SCREENPLAY FORMAT: Dr. Format Answers Your Questions

Dave Trottier, AKA Dr. Format, answers Script’s reader questions on formatting a screenplay like a pro.

Dave Trottier is a produced screenwriter, award-winning teacher, acclaimed script consultant, author of The Screenwriter's Bible , and friendly host of keepwriting.com. Follow Dave on Twitter: @DRTrottier.

LOCATION HIERARCHY

QUESTION

I hope you may be able to settle a minor disagreement between a colleague and me regarding the correct format for master scene headings (slug lines). When I write a new location without a preceding establishing shot, I usually start with the specific room or area in which the action takes place and then move outward. For example:

INT. LOBBY, FOUR SEASONS HOTEL, LOS ANGELES – NIGHT

In my mind, this way offers the most clarity as the first image the reader will conjure up is of a lobby in a swanky hotel, which happens to be in Los Angeles. My colleague, however, believes that the information should be presented in the reverse manner, as follows:

INT. LOS ANGELES, FOUR SEASONS HOTEL, LOBBY – NIGHT

Which is correct?

ANSWER

Your colleague is more correct than you are. You should start with the larger location and work down to the smaller location. The scene heading would actually look more like this:

INT. LOS ANGELES - FOUR SEASONS HOTEL - LOBBY – NIGHT

However, that would not be technically correct because a shot of Los Angeles would have to be an exterior shot, not an interior shot. In this case, I suggest you establish Los Angeles first, as follows:

EXT. LOS ANGELES - NIGHT

The city is alive with pedestrians and traffic. In the distance sits the Four Seasons Hotel.

INT. FOUR SEASONS HOTEL - LOBBY – SAME

Those slug lines communicate to the reader that we open with Los Angeles and then move toward the hotel.

Another approach is to open with an exterior of the hotel and then cut to the lobby. In that case, you could communicate that the hotel is in Los Angeles via a sign on the wall or through dialogue.
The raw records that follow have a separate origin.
-- ==== Sys2Proof/Machine/Step.lean ====
section
/-! DEFINITION. The step: the command at the front of the queue is executed with the queue's rest; on an empty queue
one microsecond of the system time base passes (log entry 1). -/

namespace Sys2Proof.Machine

open Sys2Proof

/-- One step of the part. -/
def step (s : State) : Host.Outcome State Fault Refusal :=
  match s.pending with
  | [] => .next (microsecond s)
  | c :: rest => exec c { s with pending := rest }

/-- The command a table word spells put at the front of the queue; the table gives no row any bits, so no word
spells one. -/
def State.withFetchWord (s : State) (nbits w : Nat) : State :=
  match decodeTableWord nbits w with
  | none => s
  | some c => { s with pending := c :: s.pending }

end Sys2Proof.Machine
end

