/-! ### Channels -/

/-- An accepted START (R48, R49, R50, R115, R116, R134): every channel of the set begins the entry at phase 0.0 on a
flushed FIFO with its played pattern low and STARTED set, its last code the park code (R47, R82; log entry 29), its
PASS_TOGGLE pins at their initial level, and its path's place 0 asked for where no read of it is in transfer; the
channels outside the set stay as they were. -/
def Obligations.StartBeginsEveryChannelOfTheSet : Prop :=
  ∀ (n : LinkId) (tag : Byte) (set : BitVec 4) (x : SlotIx) (s : State),
    Takes s n → PendingLaw s → set ≠ 0#4 →
    (∀ ch : ChanId, set.getLsbD ch.val = true → (look s.channels ch).mode = .idle ∧
      x.val < (look s.tables ch).active.count ∧
      ((look s.channels ch).haltOnLoss = true → s.monitor.locked = true)) →
    let entry := fun ch : ChanId => look (look s.tables ch).active.slots x
    let gated := fun ch : ChanId => ((entry ch).bind Entry.gate).isSome
    ∃ t : State, exec (.start n tag [oneByte set.toNat, oneByte x.val]) s = .next t ∧
      t = { s with channels := t.channels, prefetch := t.prefetch, patterns := t.patterns, pins := t.pins,
                   links := t.links, arbiter := { s.arbiter with port := t.arbiter.port } } ∧
      t.arbiter.port.map Transfer.addr = s.arbiter.port.map Transfer.addr ∧
      (∀ ch : ChanId,
        (set.getLsbD ch.val = false → look t.channels ch = look s.channels ch ∧
          look t.prefetch ch = look s.prefetch ch ∧ look t.patterns ch = look s.patterns ch) ∧
        (set.getLsbD ch.val = true →
          (let c := look s.channels ch
          look t.channels ch = { c with
            mode := if gated ch then .waiting else .running
            entry := x
            passes := 0
            armed := none
            phase := 0
            currentStep := ((entry ch).bind Entry.step).getD c.defaultStep
            last := c.park
            passClipped := false
            underrunEpisode := !gated ch && c.underrunEpisode }) ∧
          (look t.prefetch ch).fifo = [] ∧ (look t.prefetch ch).play = 0 ∧ look t.patterns ch = 0#4 ∧
          (prefetchInTransfer s ch = false → (look t.prefetch ch).waiting = (entry ch).map fun e =>
            ⟨⟨0, x, 0, 0⟩, e.segment, segmentBase s e.segment⟩))) ∧
      (∀ i : PinId,
        look t.pins i = match (look s.pins i).source with
          | .passToggle ch initial =>
            if set.getLsbD ch.val then { look s.pins i with toggle := initial } else look s.pins i
          | _ => look s.pins i) ∧
      (∀ m : LinkId, look t.links m = { look s.links m with
        phase := if m = n then .holding ⟨tag, .ok, []⟩ else (look s.links m).phase
        sdo := if m = n then List.replicate 7 0#8 else (look s.links m).sdo
        flags := (look t.links m).flags }) ∧
      ∀ (m : LinkId) (p : Nat), (look t.links m).flags.getLsbD p = true ↔
        (look s.links m).flags.getLsbD p = true ∨ (m = n ∧ p = 38) ∨
          ∃ ch : ChanId, set.getLsbD ch.val = true ∧ (p = 7 * ch.val ∨ (gated ch = true ∧ p = 7 * ch.val + 2))

/-- START is all-or-nothing (R49): the first check that any channel of the set fails decides the status, the lowest
channel that fails it is carried, and no channel changes. An empty set, a set byte above 15 or an index above 63 is
OUT_OF_RANGE, of a START and so of a STOP with a mode none of the three (R51). -/
def Obligations.StartIsAllOrNothing : Prop :=
  ∀ (n : LinkId) (tag : Byte) (s : State), Takes s n →
    let refused := fun (c : Instr) (status : Status) (payload : List Byte) =>
      exec c s = .next { s with links := answered n 2 tag status payload s.links }
    let busy := fun ch : ChanId => (look s.channels ch).mode ≠ .idle
    let empty := fun ch : ChanId => (look s.tables ch).active.count = 0
    let beyond := fun (x : SlotIx) (ch : ChanId) => (look s.tables ch).active.count ≤ x.val
    let noClock := fun ch : ChanId => (look s.channels ch).haltOnLoss = true ∧ s.monitor.locked = false
    (∀ a b : Byte, a = 0#8 ∨ 16 ≤ a.toNat ∨ 64 ≤ b.toNat → refused (.start n tag [a, b]) .outOfRange []) ∧
    (∀ a b : Byte, a = 0#8 ∨ 16 ≤ a.toNat ∨ 3 ≤ b.toNat → refused (.stop n tag [a, b]) .outOfRange []) ∧
    ∀ (set : BitVec 4) (x : SlotIx) (ch : ChanId), set.getLsbD ch.val = true →
      let lowest := fun fails : ChanId → Prop => fails ch ∧ ∀ j < ch, set.getLsbD j.val = true → ¬ fails j
      let none' := fun fails : ChanId → Prop => ∀ j : ChanId, set.getLsbD j.val = true → ¬ fails j
      let start := Instr.start n tag [oneByte set.toNat, oneByte x.val]
      (lowest busy → refused start .wrongState [oneByte ch.val]) ∧
      (none' busy → lowest empty → refused start .emptyTable [oneByte ch.val]) ∧
      (none' busy → none' empty → lowest (beyond x) → refused start .outOfRange [oneByte ch.val]) ∧
      (none' busy → none' empty → none' (beyond x) → lowest noClock → refused start .noClock [oneByte ch.val])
IS PAGE ONE REALLY PAGE ONE?

QUESTION

If you use a quote to open the script on the page preceding FADE IN, is that page considered page one, or is the next page beginning with FADE IN still considered the first page?

ANSWER

The page beginning with FADE IN is always page one. As a general suggestion, don’t place a quote on a separate page between the title page and page one. If that quote is important, and if you want the audience to see it on the movie screen, then it should appear on page one. Thus, page one would look something like this:

BLACK SCREEN

SUPER: “Two can live as cheaply as one, but only half as long.”

FADE IN:

A piggy bank.

In terms of how the first few pages of your script should look, follow this protocol: Your cover page is first and should consist of blank card stock, any color. It should be followed by your title page. Your title page should be followed by page one of your script.

Page one should not have a page number typed on it; but page two, and all pages thereafter, will have page numbers appearing in the upper right corner.

DIRECTING THE FOCUS

QUESTION

What should I do in the situation where there are two sets of people talking, and I want the audience to overhear one set while the main focus is on the other set?

ANSWER

I think you want something like this:

INT. RESTAURANT – NIGHT

Mustafa and Jane sit down at a table. A waiter hands them menus.

In a booth behind them across the aisle, Fatty and Slim plan. Mustafa and Jane cannot hear them.

SLIM
Wait ‘til they leave.

Slim angrily eyes Mustafa and Jane, who study their menus.

FATTY (O.S.)
I’ll follow them out to their car.

SLIM (O.S.)
They’ll get what they deserve for
not formatting their script correctly.

Mustafa lifts a feature script from his briefcase and places it on the table.

FATTY (O.S.)
(Incredulously)
Don’t they read Dr. Format’s column?

In the above scene, the focus is on Mustafa and Jane. Notice most of the dialogue between Fatty and Slim is spoken off-screen (O.S.).

A different approach would be to show Mustafa and Jane overhearing the conversation between Fatty and Slim.

Originally published in Script magazine May/June 2006.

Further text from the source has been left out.